WHAT NEEDS TO BE DONE:
What is needed here is an exact repetition of the records below, beginning at the line that has "def Obligations.UniformWordsWriteOneRegister : Prop" and stopping after the line that has "[] ∧ g'.satf = b.g.satf ∧".

::::::

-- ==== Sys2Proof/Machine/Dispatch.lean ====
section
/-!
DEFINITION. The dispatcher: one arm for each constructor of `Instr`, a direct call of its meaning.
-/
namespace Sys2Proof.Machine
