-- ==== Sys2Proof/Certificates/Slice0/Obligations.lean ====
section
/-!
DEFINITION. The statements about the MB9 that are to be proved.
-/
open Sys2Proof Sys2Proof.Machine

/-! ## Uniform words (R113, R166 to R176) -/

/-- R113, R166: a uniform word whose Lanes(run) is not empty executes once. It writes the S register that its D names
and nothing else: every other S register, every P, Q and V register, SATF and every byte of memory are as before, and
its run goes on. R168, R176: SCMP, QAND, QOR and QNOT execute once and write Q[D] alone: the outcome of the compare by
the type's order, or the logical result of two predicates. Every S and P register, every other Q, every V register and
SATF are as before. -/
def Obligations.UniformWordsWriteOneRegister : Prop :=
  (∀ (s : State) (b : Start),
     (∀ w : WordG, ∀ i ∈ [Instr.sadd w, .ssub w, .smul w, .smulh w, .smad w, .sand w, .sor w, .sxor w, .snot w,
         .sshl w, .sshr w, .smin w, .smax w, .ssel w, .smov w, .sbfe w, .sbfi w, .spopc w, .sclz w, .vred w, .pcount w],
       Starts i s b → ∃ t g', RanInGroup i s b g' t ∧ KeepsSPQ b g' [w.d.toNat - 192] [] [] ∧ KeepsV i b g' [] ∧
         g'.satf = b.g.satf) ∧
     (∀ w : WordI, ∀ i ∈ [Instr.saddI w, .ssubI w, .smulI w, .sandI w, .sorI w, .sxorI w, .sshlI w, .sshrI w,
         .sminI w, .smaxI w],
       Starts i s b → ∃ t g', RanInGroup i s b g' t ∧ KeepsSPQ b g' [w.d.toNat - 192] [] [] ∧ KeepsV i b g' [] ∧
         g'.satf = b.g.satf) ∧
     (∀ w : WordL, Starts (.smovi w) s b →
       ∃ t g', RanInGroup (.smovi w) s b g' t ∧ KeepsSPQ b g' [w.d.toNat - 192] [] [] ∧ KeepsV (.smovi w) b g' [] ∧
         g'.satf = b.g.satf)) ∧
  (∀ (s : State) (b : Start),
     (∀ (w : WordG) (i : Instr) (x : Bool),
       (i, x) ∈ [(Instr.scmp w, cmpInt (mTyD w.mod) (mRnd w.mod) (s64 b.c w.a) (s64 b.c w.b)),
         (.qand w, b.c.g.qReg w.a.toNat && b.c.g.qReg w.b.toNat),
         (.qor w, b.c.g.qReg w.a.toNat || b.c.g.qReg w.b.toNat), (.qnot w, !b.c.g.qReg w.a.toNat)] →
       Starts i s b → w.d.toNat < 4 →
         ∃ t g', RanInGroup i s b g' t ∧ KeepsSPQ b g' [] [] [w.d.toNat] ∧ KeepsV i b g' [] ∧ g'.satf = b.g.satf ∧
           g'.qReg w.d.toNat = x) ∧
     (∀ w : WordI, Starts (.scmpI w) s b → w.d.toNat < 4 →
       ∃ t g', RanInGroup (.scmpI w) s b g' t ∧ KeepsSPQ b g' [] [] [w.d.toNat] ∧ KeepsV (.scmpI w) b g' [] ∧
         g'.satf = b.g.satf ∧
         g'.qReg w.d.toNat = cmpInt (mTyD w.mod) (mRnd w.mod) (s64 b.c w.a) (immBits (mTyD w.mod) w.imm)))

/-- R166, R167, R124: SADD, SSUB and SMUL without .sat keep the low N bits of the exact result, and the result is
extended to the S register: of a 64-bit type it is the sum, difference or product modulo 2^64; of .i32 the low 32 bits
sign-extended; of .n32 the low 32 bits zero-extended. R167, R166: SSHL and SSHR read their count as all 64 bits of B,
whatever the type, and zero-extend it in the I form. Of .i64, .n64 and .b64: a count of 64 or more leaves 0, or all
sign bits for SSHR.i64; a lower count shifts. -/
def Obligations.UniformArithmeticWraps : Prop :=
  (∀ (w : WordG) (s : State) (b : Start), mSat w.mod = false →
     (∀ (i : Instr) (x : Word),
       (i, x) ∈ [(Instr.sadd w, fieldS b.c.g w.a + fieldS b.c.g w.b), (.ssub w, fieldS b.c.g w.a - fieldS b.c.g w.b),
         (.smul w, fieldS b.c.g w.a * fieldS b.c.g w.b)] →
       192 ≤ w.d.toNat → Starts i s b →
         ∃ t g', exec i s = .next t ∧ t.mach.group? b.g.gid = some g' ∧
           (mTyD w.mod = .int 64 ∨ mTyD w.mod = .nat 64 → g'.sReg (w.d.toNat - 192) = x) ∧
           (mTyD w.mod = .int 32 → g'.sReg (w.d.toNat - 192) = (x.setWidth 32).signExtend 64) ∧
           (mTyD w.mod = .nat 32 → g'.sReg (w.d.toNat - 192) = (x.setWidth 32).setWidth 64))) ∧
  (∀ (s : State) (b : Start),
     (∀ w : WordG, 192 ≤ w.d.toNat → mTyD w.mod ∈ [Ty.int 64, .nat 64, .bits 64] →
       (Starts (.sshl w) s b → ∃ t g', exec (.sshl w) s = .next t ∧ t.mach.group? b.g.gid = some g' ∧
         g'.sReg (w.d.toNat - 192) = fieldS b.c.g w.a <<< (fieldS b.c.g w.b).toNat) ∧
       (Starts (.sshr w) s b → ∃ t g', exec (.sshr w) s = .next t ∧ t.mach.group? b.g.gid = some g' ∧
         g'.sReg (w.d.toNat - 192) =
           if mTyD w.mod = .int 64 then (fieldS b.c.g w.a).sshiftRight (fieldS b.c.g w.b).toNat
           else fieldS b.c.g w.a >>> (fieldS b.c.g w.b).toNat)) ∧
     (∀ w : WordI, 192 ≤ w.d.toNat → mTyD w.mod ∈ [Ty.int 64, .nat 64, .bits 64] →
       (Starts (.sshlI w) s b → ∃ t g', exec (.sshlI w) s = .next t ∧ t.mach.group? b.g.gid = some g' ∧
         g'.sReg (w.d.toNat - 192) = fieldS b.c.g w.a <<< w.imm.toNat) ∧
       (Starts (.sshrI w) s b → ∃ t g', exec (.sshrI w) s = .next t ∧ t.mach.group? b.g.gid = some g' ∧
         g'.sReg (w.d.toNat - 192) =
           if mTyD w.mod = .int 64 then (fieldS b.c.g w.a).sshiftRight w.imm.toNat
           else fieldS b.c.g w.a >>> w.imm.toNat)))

::::::

EXERCISE ANSWER:
def Obligations.UniformWordsWriteOneRegister : Prop :=
  (∀ (s : State) (b : Start),
     (∀ w : WordG, ∀ i ∈ [Instr.sadd w, .ssub w, .smul w, .smulh w, .smad w, .sand w, .sor w, .sxor w, .snot w,
         .sshl w, .sshr w, .smin w, .smax w, .ssel w, .smov w, .sbfe w, .sbfi w, .spopc w, .sclz w, .vred w, .pcount w],
       Starts i s b → ∃ t g', RanInGroup i s b g' t ∧ KeepsSPQ b g' [w.d.toNat - 192] [] [] ∧ KeepsV i b g' [] ∧
         g'.satf = b.g.satf) ∧
     (∀ w : WordI, ∀ i ∈ [Instr.saddI w, .ssubI w, .smulI w, .sandI w, .sorI w, .sxorI w, .sshlI w, .sshrI w,
         .sminI w, .smaxI w],
       Starts i s b → ∃ t g', RanInGroup i s b g' t ∧ KeepsSPQ b g' [w.d.toNat - 192] [] [] ∧ KeepsV i b g' [] ∧
         g'.satf = b.g.satf) ∧
     (∀ w : WordL, Starts (.smovi w) s b →
       ∃ t g', RanInGroup (.smovi w) s b g' t ∧ KeepsSPQ b g' [w.d.toNat - 192] [] [] ∧ KeepsV (.smovi w) b g' [] ∧
         g'.satf = b.g.satf)) ∧
  (∀ (s : State) (b : Start),
     (∀ (w : WordG) (i : Instr) (x : Bool),
       (i, x) ∈ [(Instr.scmp w, cmpInt (mTyD w.mod) (mRnd w.mod) (s64 b.c w.a) (s64 b.c w.b)),
         (.qand w, b.c.g.qReg w.a.toNat && b.c.g.qReg w.b.toNat),
         (.qor w, b.c.g.qReg w.a.toNat || b.c.g.qReg w.b.toNat), (.qnot w, !b.c.g.qReg w.a.toNat)] →
       Starts i s b → w.d.toNat < 4 →
         ∃ t g', RanInGroup i s b g' t ∧ KeepsSPQ b g' [] [] [w.d.toNat] ∧ KeepsV i b g' [] ∧ g'.satf = b.g.satf ∧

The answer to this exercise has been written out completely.